In the literature, mariachi’s gender performance is easily and most often analyzed
through visual imagery. This is understandable considering the strong masculine imagery
experienced through both the uniform and physicality of the charro. However, what is often
overlooked are the accompanying masculine instrumental and vocal sonorities indexing
machismo, that when analyzed by Western musicologists, are often conceived of as poor
musicianship due to the informal training and oral nature of the tradition. This reductionist view
can be traced to the Cartesian influence–splitting the rational mind from the emotional body,
characterized emotions as animalistic tendencies to be controlled in order to assert specifically
Westernized notions of masculinity. Music as the cultural material of emotion was historically
feminized, particularly in Anglophone countries. Although a Western influenced mestizo-hybrid
musical form, mariachi performance practice when construed through a socio-historical
understanding of Mexican machismo can be understood as a rejection of Cartesian oppositions,
embracing a holistic sound-body experience of masculinity.

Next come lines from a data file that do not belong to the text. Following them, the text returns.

-- ==== Sys2Proof/Laws/Frames.lean ====
section
/-!
SUPPORT. The frames of Safety.lean as relations: each holds of a part and itself, composes, and holds of the updates that
meanings are built from.
-/

namespace Sys2Proof.Machine

/-- Every car is one of the eight. -/
theorem mem_allCars (c : Car) : c ∈ allCars := by revert c; decide

/-! ## KeepsRest -/

theorem KeepsRest.refl (p : Part) : KeepsRest p p := by constructor <;> rfl

theorem KeepsRest.trans {p q r : Part} (h : KeepsRest p q) (k : KeepsRest q r) : KeepsRest p r where
  powered := k.powered.trans h.powered
  config := k.config.trans h.config
  store := k.store.trans h.store
  mainsInput := k.mainsInput.trans h.mainsInput
  converterInput := k.converterInput.trans h.converterInput
  timedPending := k.timedPending.trans h.timedPending
  commits := k.commits.trans h.commits
  time := k.time.trans h.time
  panelAddress := k.panelAddress.trans h.panelAddress
  resetArmed := k.resetArmed.trans h.resetArmed
  samples := k.samples.trans h.samples
  station := by rw [k.station, h.station]
  panel := by rw [k.panel, h.panel]

theorem PortState.offer_keeps (x : PortState) (n : Notice) : x.offer n = { x with notices := (x.offer n).notices } := by
  unfold PortState.offer; split <;> rfl

theorem keepsRest_modCar (p : Part) (c : Car) (f : CarBlock → CarBlock) : KeepsRest p (p.modCar c f) := by
  constructor <;> rfl

theorem keepsRest_mapCars (p : Part) (f : CarBlock → CarBlock) : KeepsRest p (p.mapCars f) := by
  constructor <;> rfl

theorem keepsRest_modSupply (p : Part) (f : Supply → Supply) : KeepsRest p (p.modSupply f) := by
  constructor <;> rfl

theorem keepsRest_raise (p : Part) (n : Notice) : KeepsRest p (p.raise n) := by
  constructor <;> first | rfl | exact PortState.offer_keeps _ _

/-! ## KeepsPlans -/

theorem KeepsPlans.refl (p : Part) : KeepsPlans p p := ⟨rfl, rfl, rfl⟩

theorem KeepsPlans.trans {p q r : Part} (h : KeepsPlans p q) (k : KeepsPlans q r) : KeepsPlans p r :=
  ⟨k.pass.trans h.pass, k.requestPending.trans h.requestPending, k.supply.trans h.supply⟩

theorem keepsPlans_modCar (p : Part) (c : Car) (f : CarBlock → CarBlock) : KeepsPlans p (p.modCar c f) := ⟨rfl, rfl, rfl⟩

theorem keepsPlans_raise (p : Part) (n : Notice) : KeepsPlans p (p.raise n) := ⟨rfl, rfl, rfl⟩

/-! ## Folds over cars -/

/-- A fold of steps that each keep a relation keeps it, if the relation holds of a part and itself and composes. -/
theorem foldl_keeps {α : Type} {R : Part → Part → Prop} (refl : ∀ p, R p p)
    (trans : ∀ {p q r}, R p q → R q r → R p r) (f : Part → α → Part) (step : ∀ p a, R p (f p a)) :
    ∀ (l : List α) (p : Part), R p (l.foldl f p)
  | [], p => refl p
  | a :: l, p => trans (step p a) (foldl_keeps refl trans f step l (f p a))

/-- A fold of steps over cars, each of which leaves every car but its own, leaves a car it does not step over. -/
theorem foldl_car_of_not_mem (f : Part → Car → Part) (step : ∀ p c d, d ≠ c → (f p c).car d = p.car d) (d : Car) :
    ∀ (l : List Car) (p : Part), d ∉ l → (l.foldl f p).car d = p.car d
  | [], _, _ => rfl
  | c :: l, p, h => by
      have hc : d ≠ c := fun e => h (by simp [e])
      have hl : d ∉ l := fun m => h (by simp [m])
      simpa [List.foldl_cons] using (foldl_car_of_not_mem f step d l (f p c) hl).trans (step p c d hc)

end Sys2Proof.Machine
end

The reified values of machismo—aggression, dominance, independence, and strength
enacted through a stoic dissociation from feminine perceptions—became iconic musical affects
Silencing the Female Voice p. 6
of the modern mariachi, which I argue performatively synthesized as mariachismo. Symbolizing
authentic musicality within performance practice, mariachismo is measured by a musician’s
ability to embody the qualities of machismo both through vocal/instrumental execution, and with
performative gestures acting not only as forms of social interaction, but also reflecting a way of
musically-being-in-the-world. Within this musical space, technique is not a matter of formalized
systematic methods, but rather musicality flows from normative social values echoing a
masculine notion that to be Mexican means, “not to back down.” Playing the violin in a mariachi
means that rather than perform with a polished, smooth, sound as is done in the classical music
tradition, a mariachi musician plays the instrument with a masculine character embodied in a
heavier bow articulation, penetrating tone, and louder volume. Vocally, masculinity is indexed
by singing from the chest register, with a belted projection that provides a heavier texture.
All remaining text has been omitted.